*Task item*
In the data below, find the line containing "simp +contextual [State.flushCache_cacheValid]", then set down that line and every later line up to and including the line containing "opaque unspecified (id", exactly.

*Input data*
/---

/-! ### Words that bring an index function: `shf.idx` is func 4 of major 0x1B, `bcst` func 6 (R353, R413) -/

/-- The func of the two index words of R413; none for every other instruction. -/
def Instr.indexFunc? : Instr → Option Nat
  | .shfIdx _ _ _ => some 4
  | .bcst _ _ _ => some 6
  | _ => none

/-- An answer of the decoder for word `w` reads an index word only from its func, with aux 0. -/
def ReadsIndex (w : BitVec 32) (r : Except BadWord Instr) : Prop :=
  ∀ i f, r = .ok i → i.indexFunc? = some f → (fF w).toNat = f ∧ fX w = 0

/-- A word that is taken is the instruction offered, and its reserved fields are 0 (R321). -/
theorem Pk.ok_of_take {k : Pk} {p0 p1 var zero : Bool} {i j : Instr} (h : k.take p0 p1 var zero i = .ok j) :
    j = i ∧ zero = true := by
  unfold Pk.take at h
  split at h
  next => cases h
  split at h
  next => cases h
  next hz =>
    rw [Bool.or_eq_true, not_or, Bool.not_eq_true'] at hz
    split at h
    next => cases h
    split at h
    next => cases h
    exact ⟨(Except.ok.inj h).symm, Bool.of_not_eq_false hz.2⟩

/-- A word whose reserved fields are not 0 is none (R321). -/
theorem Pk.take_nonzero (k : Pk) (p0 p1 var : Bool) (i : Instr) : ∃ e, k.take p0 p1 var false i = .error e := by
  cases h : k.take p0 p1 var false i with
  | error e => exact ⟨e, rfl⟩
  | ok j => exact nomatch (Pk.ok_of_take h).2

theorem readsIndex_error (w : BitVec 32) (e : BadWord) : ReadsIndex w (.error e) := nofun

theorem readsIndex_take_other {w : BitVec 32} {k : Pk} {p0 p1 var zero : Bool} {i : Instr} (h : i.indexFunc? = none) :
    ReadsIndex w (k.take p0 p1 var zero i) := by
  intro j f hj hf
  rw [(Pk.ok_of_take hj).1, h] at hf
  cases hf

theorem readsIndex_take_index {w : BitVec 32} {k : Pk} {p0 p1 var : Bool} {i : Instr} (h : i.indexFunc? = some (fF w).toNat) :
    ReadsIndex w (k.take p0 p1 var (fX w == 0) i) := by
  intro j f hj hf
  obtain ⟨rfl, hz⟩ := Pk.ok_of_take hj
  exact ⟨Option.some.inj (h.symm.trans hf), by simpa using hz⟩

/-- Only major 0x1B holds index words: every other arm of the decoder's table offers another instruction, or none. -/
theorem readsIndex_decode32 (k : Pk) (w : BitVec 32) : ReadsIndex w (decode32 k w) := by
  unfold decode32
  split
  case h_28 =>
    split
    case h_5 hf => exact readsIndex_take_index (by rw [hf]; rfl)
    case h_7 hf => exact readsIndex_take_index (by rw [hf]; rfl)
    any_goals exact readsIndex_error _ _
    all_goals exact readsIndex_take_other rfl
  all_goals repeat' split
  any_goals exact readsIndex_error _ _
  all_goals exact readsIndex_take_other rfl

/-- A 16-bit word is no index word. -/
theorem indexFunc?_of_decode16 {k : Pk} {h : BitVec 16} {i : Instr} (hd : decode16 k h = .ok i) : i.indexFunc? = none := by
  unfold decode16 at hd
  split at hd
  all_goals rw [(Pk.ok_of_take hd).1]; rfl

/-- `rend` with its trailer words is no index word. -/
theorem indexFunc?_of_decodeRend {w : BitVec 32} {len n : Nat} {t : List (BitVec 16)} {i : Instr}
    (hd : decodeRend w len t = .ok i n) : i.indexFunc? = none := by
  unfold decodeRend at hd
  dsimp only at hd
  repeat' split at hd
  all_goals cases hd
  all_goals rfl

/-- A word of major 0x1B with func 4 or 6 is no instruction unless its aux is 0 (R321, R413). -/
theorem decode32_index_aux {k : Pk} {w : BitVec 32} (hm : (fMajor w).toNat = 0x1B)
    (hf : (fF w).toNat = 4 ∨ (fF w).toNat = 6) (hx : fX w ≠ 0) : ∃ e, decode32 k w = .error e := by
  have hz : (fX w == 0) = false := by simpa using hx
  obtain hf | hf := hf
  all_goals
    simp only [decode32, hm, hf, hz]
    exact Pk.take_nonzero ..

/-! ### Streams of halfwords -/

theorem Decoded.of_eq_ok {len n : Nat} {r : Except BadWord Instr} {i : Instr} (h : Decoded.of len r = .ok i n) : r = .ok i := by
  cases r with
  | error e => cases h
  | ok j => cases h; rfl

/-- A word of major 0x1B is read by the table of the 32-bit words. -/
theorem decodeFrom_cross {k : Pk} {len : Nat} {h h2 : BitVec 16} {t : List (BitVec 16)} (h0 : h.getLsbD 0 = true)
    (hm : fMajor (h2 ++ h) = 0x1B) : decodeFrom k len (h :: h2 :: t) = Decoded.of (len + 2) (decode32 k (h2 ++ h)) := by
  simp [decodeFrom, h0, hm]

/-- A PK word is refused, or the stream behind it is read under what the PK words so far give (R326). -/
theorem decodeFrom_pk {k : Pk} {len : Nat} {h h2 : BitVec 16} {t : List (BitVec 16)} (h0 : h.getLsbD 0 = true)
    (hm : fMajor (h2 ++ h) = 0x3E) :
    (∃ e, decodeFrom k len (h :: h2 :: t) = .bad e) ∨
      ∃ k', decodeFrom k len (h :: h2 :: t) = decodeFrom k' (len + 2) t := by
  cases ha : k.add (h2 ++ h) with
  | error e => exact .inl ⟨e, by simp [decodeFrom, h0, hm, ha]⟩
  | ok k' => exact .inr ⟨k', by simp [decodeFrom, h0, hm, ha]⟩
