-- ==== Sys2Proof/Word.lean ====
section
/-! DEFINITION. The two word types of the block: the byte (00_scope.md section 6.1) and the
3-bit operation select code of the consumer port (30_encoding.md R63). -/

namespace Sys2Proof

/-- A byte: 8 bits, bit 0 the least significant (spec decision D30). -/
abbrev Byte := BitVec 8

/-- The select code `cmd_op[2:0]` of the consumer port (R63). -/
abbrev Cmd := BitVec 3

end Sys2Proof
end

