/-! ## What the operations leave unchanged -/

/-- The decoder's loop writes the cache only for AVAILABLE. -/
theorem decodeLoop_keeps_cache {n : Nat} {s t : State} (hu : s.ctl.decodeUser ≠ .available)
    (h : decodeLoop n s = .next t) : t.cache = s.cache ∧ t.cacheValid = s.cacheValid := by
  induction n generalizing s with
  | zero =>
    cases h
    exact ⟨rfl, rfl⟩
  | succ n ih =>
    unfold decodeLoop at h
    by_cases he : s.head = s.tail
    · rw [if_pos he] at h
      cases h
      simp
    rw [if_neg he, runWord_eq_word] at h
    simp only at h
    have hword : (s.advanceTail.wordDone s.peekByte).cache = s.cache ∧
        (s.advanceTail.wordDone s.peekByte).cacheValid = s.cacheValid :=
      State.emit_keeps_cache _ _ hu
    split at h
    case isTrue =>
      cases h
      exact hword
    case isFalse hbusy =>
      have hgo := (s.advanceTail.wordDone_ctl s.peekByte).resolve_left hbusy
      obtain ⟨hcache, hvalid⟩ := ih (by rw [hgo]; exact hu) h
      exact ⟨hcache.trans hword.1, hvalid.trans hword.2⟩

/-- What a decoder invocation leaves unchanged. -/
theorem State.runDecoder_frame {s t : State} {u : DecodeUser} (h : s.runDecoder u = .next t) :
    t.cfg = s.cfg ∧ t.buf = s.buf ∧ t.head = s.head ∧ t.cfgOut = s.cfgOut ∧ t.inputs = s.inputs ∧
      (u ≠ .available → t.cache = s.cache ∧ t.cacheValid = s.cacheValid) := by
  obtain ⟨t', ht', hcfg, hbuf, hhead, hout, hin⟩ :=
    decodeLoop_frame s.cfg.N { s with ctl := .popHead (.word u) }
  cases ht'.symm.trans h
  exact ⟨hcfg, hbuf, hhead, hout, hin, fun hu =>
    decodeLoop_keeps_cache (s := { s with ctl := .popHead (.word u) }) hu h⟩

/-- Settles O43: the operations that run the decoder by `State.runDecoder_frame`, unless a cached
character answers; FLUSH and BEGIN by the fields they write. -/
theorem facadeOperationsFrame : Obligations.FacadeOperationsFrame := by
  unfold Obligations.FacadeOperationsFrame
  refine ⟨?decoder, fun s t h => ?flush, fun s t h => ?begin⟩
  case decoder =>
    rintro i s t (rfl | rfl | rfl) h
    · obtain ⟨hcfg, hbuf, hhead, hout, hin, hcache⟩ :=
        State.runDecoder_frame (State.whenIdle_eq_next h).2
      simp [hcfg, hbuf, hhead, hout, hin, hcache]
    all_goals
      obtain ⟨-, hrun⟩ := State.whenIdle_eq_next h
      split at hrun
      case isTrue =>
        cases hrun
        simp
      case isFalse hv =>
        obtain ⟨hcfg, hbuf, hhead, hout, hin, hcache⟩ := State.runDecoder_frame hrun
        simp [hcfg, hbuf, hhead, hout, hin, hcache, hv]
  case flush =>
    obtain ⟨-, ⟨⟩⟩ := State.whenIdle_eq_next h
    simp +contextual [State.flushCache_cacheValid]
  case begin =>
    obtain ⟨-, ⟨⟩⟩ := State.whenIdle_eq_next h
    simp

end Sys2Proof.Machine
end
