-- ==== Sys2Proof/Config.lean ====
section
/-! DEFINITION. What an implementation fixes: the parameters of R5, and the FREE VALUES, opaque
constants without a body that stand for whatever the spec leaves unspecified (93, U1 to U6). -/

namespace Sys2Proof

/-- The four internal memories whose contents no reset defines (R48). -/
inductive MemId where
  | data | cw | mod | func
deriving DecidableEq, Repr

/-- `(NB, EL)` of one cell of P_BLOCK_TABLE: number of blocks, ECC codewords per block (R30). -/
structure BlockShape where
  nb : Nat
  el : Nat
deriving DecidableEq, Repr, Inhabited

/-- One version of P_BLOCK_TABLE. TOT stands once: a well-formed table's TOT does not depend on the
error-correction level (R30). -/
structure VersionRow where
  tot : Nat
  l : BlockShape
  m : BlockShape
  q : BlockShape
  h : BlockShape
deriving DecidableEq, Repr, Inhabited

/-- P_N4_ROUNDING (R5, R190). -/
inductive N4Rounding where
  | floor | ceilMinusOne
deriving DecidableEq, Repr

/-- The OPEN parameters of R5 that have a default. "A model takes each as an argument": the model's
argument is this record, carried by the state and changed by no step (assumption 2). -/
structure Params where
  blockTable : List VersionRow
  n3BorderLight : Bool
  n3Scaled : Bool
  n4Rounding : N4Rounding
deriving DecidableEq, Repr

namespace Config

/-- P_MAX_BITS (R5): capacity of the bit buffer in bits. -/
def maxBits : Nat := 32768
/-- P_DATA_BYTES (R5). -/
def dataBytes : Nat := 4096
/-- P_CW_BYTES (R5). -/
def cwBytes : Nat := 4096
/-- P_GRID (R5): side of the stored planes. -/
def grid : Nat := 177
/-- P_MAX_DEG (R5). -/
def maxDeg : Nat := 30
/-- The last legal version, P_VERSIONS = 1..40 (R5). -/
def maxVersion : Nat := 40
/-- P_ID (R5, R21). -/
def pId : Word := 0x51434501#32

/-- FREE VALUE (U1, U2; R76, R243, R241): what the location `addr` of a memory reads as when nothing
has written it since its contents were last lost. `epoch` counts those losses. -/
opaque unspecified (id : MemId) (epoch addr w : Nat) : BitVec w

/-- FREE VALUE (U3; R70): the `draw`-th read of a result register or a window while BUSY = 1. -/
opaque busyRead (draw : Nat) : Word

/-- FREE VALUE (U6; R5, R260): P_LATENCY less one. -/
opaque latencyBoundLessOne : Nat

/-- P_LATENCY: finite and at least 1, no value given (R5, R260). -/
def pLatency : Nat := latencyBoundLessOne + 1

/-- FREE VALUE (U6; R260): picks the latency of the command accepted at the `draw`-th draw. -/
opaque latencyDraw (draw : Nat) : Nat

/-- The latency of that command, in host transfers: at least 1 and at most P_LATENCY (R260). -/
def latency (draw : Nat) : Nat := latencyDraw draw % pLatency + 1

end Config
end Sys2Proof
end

\---

*Finished exercise*
    simp +contextual [State.flushCache_cacheValid]
  case begin =>
    obtain ⟨-, ⟨⟩⟩ := State.whenIdle_eq_next h
    simp

end Sys2Proof.Machine
end
-- ==== Sys2Proof/Config.lean ====
section
/-! DEFINITION. What an implementation fixes: the parameters of R5, and the FREE VALUES, opaque
constants without a body that stand for whatever the spec leaves unspecified (93, U1 to U6). -/

namespace Sys2Proof

/-- The four internal memories whose contents no reset defines (R48). -/
inductive MemId where
  | data | cw | mod | func
deriving DecidableEq, Repr

/-- `(NB, EL)` of one cell of P_BLOCK_TABLE: number of blocks, ECC codewords per block (R30). -/
structure BlockShape where
  nb : Nat
  el : Nat
deriving DecidableEq, Repr, Inhabited

/-- One version of P_BLOCK_TABLE. TOT stands once: a well-formed table's TOT does not depend on the
error-correction level (R30). -/
structure VersionRow where
  tot : Nat
  l : BlockShape
  m : BlockShape
  q : BlockShape
  h : BlockShape
deriving DecidableEq, Repr, Inhabited

/-- P_N4_ROUNDING (R5, R190). -/
inductive N4Rounding where
  | floor | ceilMinusOne
deriving DecidableEq, Repr

/-- The OPEN parameters of R5 that have a default. "A model takes each as an argument": the model's
argument is this record, carried by the state and changed by no step (assumption 2). -/
structure Params where
  blockTable : List VersionRow
  n3BorderLight : Bool
  n3Scaled : Bool
  n4Rounding : N4Rounding
deriving DecidableEq, Repr

namespace Config

/-- P_MAX_BITS (R5): capacity of the bit buffer in bits. -/
def maxBits : Nat := 32768
/-- P_DATA_BYTES (R5). -/
def dataBytes : Nat := 4096
/-- P_CW_BYTES (R5). -/
def cwBytes : Nat := 4096
/-- P_GRID (R5): side of the stored planes. -/
def grid : Nat := 177
/-- P_MAX_DEG (R5). -/
def maxDeg : Nat := 30
/-- The last legal version, P_VERSIONS = 1..40 (R5). -/
def maxVersion : Nat := 40
/-- P_ID (R5, R21). -/
def pId : Word := 0x51434501#32

/-- FREE VALUE (U1, U2; R76, R243, R241): what the location `addr` of a memory reads as when nothing
has written it since its contents were last lost. `epoch` counts those losses. -/
opaque unspecified (id : MemId) (epoch addr w : Nat) : BitVec w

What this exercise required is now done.